» Data under study:

Start of Block

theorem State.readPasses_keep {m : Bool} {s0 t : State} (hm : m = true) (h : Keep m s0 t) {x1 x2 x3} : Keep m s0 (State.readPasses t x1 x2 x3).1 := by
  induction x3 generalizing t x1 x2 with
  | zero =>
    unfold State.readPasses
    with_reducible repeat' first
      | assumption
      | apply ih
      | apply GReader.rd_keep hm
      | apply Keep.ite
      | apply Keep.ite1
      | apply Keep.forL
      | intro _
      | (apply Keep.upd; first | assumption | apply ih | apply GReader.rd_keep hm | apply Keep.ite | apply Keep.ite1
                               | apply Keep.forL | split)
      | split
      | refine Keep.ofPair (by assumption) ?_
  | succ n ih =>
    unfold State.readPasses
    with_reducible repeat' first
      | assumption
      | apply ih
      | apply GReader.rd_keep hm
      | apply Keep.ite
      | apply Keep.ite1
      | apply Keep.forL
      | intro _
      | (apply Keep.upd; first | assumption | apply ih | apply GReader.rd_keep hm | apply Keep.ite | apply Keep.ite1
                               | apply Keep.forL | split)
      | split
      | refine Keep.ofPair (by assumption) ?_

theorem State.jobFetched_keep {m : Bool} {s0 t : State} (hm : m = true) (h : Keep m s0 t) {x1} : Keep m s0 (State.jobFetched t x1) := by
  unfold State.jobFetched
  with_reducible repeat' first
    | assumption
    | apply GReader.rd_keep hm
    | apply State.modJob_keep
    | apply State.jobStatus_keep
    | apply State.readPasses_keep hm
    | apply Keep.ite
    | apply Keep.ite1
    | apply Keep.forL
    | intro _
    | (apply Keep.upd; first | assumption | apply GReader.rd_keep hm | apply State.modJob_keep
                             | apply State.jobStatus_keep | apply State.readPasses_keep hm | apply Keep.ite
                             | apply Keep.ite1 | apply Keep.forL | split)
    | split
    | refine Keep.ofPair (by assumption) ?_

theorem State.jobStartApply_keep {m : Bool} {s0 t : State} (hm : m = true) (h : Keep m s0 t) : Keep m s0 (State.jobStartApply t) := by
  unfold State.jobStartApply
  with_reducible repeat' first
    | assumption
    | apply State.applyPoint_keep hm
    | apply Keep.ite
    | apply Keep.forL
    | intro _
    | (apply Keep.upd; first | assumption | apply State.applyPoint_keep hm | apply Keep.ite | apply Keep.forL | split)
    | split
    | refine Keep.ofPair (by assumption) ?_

End of Block
Start of Block

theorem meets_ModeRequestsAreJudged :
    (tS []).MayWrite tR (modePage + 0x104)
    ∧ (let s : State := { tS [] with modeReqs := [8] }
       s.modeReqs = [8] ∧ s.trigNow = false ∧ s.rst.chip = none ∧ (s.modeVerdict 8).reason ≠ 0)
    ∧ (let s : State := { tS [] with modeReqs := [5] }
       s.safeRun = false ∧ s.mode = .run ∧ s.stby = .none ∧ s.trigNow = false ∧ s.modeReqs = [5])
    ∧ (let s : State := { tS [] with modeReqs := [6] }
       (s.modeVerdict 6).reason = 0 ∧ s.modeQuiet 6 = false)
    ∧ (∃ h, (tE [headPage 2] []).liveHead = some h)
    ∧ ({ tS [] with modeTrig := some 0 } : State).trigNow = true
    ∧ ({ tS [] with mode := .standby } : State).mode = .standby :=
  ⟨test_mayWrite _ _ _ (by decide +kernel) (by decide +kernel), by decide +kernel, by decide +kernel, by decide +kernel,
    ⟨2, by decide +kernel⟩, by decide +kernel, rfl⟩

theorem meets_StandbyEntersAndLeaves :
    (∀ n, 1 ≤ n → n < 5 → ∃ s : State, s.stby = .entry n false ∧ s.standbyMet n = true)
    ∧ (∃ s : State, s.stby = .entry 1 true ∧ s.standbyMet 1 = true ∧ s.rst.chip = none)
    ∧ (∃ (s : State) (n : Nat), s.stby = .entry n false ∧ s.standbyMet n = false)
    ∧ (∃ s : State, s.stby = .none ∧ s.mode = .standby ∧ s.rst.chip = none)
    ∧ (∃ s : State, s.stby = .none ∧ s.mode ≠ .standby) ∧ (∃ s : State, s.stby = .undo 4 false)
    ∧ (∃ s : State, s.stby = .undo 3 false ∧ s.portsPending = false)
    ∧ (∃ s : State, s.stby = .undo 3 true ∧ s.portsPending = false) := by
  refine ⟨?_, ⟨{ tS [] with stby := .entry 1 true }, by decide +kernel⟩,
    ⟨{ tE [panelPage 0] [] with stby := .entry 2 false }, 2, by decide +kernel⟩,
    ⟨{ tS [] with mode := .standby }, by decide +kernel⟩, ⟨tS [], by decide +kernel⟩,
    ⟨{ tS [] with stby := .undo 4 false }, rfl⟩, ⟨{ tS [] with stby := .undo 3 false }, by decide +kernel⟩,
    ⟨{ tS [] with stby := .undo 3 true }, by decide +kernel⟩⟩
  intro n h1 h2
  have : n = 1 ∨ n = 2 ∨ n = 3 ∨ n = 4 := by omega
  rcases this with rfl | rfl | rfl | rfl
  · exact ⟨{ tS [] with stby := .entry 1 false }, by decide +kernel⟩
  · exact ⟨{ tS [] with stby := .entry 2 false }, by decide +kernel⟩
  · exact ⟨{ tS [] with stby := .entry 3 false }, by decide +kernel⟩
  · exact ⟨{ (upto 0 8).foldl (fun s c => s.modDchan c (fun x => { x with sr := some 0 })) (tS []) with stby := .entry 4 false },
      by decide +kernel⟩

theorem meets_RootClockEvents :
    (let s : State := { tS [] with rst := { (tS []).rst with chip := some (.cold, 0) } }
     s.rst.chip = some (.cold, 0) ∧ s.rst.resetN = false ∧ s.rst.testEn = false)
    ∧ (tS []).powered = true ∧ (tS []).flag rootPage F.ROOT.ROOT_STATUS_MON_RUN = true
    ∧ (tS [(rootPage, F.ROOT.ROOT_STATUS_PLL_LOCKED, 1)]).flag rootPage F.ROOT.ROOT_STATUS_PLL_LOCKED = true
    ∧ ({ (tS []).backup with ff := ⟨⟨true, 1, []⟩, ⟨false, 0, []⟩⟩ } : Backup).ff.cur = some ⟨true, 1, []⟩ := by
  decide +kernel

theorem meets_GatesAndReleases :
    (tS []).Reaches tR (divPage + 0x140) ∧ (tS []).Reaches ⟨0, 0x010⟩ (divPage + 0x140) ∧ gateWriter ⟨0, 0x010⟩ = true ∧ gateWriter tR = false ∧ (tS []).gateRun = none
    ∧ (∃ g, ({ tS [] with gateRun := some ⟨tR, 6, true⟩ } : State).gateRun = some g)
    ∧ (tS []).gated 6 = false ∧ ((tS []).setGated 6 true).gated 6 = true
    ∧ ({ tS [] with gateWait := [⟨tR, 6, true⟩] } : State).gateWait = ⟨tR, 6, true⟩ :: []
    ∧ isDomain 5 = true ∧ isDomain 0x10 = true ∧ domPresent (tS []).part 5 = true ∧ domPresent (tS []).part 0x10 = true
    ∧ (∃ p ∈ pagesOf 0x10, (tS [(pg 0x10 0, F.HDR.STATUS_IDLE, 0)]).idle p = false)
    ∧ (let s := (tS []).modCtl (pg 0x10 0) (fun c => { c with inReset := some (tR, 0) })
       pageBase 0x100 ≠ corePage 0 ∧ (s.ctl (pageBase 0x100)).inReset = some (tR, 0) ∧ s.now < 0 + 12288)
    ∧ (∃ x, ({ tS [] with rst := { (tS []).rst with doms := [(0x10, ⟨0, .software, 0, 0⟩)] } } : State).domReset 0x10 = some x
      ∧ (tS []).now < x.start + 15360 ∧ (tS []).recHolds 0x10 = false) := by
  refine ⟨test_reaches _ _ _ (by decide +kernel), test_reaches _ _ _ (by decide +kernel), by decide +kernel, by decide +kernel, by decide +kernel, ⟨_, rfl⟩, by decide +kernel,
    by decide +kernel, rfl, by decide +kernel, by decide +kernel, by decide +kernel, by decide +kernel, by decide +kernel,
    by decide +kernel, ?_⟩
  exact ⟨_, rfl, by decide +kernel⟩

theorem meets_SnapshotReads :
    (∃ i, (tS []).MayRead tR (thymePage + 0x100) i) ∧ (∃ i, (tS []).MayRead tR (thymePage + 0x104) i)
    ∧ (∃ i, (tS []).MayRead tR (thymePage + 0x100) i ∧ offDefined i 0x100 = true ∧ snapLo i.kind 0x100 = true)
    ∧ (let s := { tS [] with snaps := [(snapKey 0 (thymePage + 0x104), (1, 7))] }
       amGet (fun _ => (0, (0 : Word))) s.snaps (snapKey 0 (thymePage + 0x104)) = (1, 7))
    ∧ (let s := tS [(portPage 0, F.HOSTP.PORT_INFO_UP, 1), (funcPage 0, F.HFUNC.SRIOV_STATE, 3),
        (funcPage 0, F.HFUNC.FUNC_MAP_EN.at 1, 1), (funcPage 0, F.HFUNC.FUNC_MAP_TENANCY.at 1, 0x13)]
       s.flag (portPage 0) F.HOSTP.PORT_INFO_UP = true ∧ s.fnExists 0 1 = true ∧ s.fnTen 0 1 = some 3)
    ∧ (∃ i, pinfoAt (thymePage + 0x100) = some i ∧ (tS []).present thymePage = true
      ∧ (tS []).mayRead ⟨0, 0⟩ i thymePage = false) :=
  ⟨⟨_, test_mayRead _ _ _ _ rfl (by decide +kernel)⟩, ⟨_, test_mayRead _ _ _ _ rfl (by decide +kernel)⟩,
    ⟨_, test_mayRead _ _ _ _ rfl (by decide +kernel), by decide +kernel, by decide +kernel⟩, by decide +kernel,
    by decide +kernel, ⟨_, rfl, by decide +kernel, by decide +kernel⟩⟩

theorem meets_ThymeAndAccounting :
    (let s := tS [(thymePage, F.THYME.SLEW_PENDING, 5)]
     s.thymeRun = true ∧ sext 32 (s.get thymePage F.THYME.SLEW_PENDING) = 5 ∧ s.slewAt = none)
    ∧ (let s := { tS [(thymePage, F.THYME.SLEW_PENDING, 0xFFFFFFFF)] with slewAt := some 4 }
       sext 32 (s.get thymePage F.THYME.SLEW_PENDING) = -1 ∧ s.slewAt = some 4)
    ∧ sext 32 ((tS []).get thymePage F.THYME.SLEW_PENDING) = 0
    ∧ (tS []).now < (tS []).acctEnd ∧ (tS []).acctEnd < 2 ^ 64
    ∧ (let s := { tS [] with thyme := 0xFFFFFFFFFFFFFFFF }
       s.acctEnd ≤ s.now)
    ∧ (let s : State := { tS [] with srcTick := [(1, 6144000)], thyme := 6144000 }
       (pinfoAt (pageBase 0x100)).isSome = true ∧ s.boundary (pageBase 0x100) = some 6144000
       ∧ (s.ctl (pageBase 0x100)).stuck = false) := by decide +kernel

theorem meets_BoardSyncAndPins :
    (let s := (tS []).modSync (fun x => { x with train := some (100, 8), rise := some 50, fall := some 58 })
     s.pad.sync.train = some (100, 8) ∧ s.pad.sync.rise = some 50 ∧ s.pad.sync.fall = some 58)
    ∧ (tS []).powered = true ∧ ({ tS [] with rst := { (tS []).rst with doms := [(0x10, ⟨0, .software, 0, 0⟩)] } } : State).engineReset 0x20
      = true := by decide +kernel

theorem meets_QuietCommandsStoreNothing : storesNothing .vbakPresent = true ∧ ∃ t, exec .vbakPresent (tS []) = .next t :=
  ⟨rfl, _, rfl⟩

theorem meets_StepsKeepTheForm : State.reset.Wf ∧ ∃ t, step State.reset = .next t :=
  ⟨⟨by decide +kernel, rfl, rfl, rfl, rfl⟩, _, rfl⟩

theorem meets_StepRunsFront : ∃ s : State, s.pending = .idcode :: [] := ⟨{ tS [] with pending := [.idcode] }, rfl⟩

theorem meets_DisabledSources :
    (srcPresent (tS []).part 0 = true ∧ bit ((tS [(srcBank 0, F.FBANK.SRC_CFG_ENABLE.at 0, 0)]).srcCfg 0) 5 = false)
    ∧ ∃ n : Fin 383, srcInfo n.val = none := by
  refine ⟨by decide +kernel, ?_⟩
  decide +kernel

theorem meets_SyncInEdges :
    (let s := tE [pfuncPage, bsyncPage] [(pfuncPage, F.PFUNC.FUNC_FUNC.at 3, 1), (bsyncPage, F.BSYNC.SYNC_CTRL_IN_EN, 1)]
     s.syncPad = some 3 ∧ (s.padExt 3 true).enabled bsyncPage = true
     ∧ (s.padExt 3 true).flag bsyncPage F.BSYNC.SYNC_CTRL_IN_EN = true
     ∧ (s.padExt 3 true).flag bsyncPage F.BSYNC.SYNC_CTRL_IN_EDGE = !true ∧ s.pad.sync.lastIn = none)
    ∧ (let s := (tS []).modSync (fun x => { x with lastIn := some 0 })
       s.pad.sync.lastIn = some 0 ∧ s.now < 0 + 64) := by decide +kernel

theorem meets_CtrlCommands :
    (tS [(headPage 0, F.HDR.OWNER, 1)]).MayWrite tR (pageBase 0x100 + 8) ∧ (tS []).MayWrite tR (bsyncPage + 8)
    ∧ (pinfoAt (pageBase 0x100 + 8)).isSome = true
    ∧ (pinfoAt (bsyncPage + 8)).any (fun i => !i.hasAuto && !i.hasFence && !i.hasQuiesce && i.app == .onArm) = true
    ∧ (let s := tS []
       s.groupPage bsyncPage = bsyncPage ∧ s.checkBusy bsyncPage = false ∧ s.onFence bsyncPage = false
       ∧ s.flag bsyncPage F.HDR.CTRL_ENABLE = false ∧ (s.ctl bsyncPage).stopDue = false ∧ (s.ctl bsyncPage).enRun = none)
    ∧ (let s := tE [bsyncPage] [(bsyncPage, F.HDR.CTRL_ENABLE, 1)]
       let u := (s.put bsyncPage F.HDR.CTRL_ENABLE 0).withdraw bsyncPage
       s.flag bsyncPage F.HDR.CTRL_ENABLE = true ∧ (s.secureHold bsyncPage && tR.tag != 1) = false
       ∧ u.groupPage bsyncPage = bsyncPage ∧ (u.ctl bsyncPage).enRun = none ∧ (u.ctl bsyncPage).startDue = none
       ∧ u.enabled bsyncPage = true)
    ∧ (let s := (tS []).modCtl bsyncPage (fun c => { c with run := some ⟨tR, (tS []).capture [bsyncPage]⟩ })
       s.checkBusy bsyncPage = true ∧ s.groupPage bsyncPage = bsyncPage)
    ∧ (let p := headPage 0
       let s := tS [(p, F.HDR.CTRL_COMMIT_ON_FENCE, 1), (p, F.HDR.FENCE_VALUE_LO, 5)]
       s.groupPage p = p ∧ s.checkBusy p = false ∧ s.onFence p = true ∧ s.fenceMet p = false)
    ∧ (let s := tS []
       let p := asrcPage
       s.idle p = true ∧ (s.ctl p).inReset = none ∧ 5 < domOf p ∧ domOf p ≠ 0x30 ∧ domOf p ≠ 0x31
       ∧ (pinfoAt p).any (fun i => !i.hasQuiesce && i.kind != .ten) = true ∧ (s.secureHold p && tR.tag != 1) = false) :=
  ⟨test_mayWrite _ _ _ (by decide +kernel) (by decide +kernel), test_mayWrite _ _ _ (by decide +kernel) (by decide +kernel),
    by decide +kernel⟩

End of Block

» Exercise objective:
An exact copy of the lines above between the line holding "rfl⟩, _, rfl⟩" and the line holding "(let s := tE [pfuncPage, bsyncPage]", inclusive, is the whole answer.

» Your solution:
  ⟨⟨by decide +kernel, rfl, rfl, rfl, rfl⟩, _, rfl⟩

theorem meets_StepRunsFront : ∃ s : State, s.pending = .idcode :: [] := ⟨{ tS [] with pending := [.idcode] }, rfl⟩

theorem meets_DisabledSources :
    (srcPresent (tS []).part 0 = true ∧ bit ((tS [(srcBank 0, F.FBANK.SRC_CFG_ENABLE.at 0, 0)]).srcCfg 0) 5 = false)
    ∧ ∃ n : Fin 383, srcInfo n.val = none := by
  refine ⟨by decide +kernel, ?_⟩
  decide +kernel

theorem meets_SyncInEdges :
    (let s := tE [pfuncPage, bsyncPage] [(pfuncPage, F.PFUNC.FUNC_FUNC.at 3, 1), (bsyncPage, F.BSYNC.SYNC_CTRL_IN_EN, 1)]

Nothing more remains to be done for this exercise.